Although these studies identified a possible function of MEGF10 in myogenic proliferation evidenced by a link between MyoD and MEGF10, myogenin has
also been identified as a positive regulator of MEGF10 transcription in skeletal muscle. By analysing the 5’ end of the Megf10 gene, a myogenin binding motif was identified that was shown to bind to myogenin (Park et al., 2014). Moreover, levels of MEGF10 and myogenin expression rose in ctx damaged muscle as measured by qPCR. A luciferase reporter assay that showed the activity of the MEGF10 promoter, showed an 11 fold increase in expression resulting from its interaction with myogenin, whilst Myf5 had a smaller effect increasing MEGF10 promoter activity by only 2.8 fold. Myogenin was shown to bind directly to this region of DNA and its effect on MEGF10 promoter activity is dose dependent (Park et al., 2014). However it is unclear how MEGF10 can promote proliferation, but inhibit differentiation as reported (Holterman et al., 2007), if it interacts with myogenin, which is not expressed until the cells begin to terminally differentiated, and would not be expected to affect proliferation.

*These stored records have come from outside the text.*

/-- TRIP (R371): a valid sensor at 105 °C or more for 10 ms takes the unit to FAULTED with VI1 to VI5 off. -/
def tripCheck (s : State) : State :=
  if hottest s < 6720 then { s with pwr := { s.pwr with tripSince := none } }
  else match s.pwr.tripSince with
    | none => { s with pwr := { s.pwr with tripSince := some (now s) } }
    | some t =>
      if now s < t + 10 * msNs ∨ s.pwr.therm = 4 then s
      else
        let s := { s with
          pwr := { s.pwr with therm := 4 }
          lif := { s.lif with trips := sat 16 (s.lif.trips + 1) } }
        raise { code := 0x0402, d0 := (BitVec.ofInt 64 (hottest s)).toNat } (islandsOff [1, 2, 3, 4, 5] s)

/-- Drop the DRAM state by one allowed step for heat (R371, R372). -/
def dropRate (s : State) : State :=
  match ([s.drt.rate + 1, s.drt.rate + 2].filter (· < 3)).find? (rateAllowed s) with
  | none => s
  | some r =>
    let s := rateChange r s
    { s with pwr := { s.pwr with dropped := s.pwr.dropped + 1 } }

/-- The next higher DRAM state, 10 s below every threshold that caused a drop (R372). -/
def restoreRate (s : State) : State :=
  if s.pwr.dropped = 0 ∨ now s < s.pwr.heatLast + 10 * secNs then s
  else match ([s.drt.rate - 1, s.drt.rate - 2].filter (· < s.drt.rate)).find? (rateAllowed s) with
    | none => { s with pwr := { s.pwr with dropped := 0 } }
    | some r =>
      let s := { s with pwr := { s.pwr with
        dropped := s.pwr.dropped - 1
        isl := tmod {} 6 (fun x => { x with vset := max x.vset (500 + 2 * vi6Floor r) }) s.pwr.isl } }
      rateChange r s

/-- The allowed DRAM states below the present one, down to `r`. -/
def stepsTo (s : State) (r : Nat) : Nat := ((List.range 3).filter fun x => decide (s.drt.rate < x) && decide (x ≤ r) && rateAllowed s x).length

/-- The host links at 64 GT/s are lowered once VI7 is at its floor for them and calls for less (R101, R368); Warren ports are never
taken down for it (R260). -/
def heatLinks (s : State) : State :=
  if (s.hst.links.any fun p => p.2.st == 2 && p.2.rate == 0) && decide (activePorts s ≤ 24) && decide ((islOf s 7).vset ≤ islandLow s 7)
      && (s.pwr.therm == 3 || (s.pwr.therm == 2 && decide (levelEntry s 2 ≤ islTemp s.mon 7))) then linkRates true s
  else s

/-- The DRAM state follows the thermal level (Table 16.2): one step at HOT once VI6 is at its floor, the lowest allowed state at
LIMIT. -/
def heatRate (s : State) : State :=
  if s.pwr.therm < 2 then restoreRate s
  else
    let s := { s with pwr := { s.pwr with heatLast := now s } }
    if s.pwr.therm = 2 then
      (if (islOf s 6).vset ≤ islandLow s 6 ∧ levelEntry s 2 ≤ islTemp s.mon 6 then dropRate s else s)
    else match [2, 1].find? fun r => decide (s.drt.rate < r) && rateAllowed s r with
      | some r =>
        let n := stepsTo s r
        let s := rateChange r s
        { s with pwr := { s.pwr with dropped := s.pwr.dropped + n } }
      | none => s

/-- The mean of the last ten milliseconds of die power, 0.1 W (R370). -/
def dieMean (p : Pwr) : Nat := if p.dieSamples.isEmpty then 0 else p.dieSamples.sum / p.dieSamples.length

/-- The islands that the die power limit lowers now (R370): VI1 to VI4, then VI5, then VI0. -/
def limitGroup (s : State) : List Nat :=
  let up (i : Nat) : Bool := (islOf s i).on && decide (islandLow s i < (islOf s i).vset)
  match [1, 2, 3, 4].filter up with
  | [] => if up 5 then [5] else if up 0 then [0] else []
  | l => l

Overall, these studies suggest that MEGF10 has a clear role in neuronal cells, where it is in involved in the clearance of apoptotic cells (Iram et al., 2016) as well in synapse elimination (Chung et al., 2013) by astrocytes. Both observations are consistent with the role of MEGF10 in patterning retinal neurons (Kay et al., 2012), and the observed effects of knocking out the ortholog of MEGF10 on the brain and retina in Drosophila (Draper et al., 2014).
However, EMARDD patients do not have a neurological phenotype, but do have a muscle deficiency, and it therefore seems likely that MEGF10 is also important in satellite cells. It has been suggested to be important for renewing the satellite cell pool, by maintaining proliferation in cells and inhibiting the progression of the myogenic program in combination with MyoD and Notch (Holterman et al., 2007; Logan et al., 2011). It has also been suggested to promote satellite cell differentiation shown by the relationship between increasing expression levels of MEGF10 and myogenin (Park et al., 2014), although overexpression of MEGF10 inhibits differentiation in vitro (Holterman et al., 2007). MEGF10 has also been suggested to influence the ability of satellite cells to populate the satellite cell niche through interactions with Notch and by promoting the adhesion of satellite cells to the basal lamina or muscle fibre (Brohl et al., 2012). It is difficult to reconcile these disparate ideas and to explain how a mutation in the MEGF10 gene leads to a disruption of the stem cell pool, reduces the ability of skeletal muscle to regenerate leading to the reduced myofibre size seen in EMARDD patients.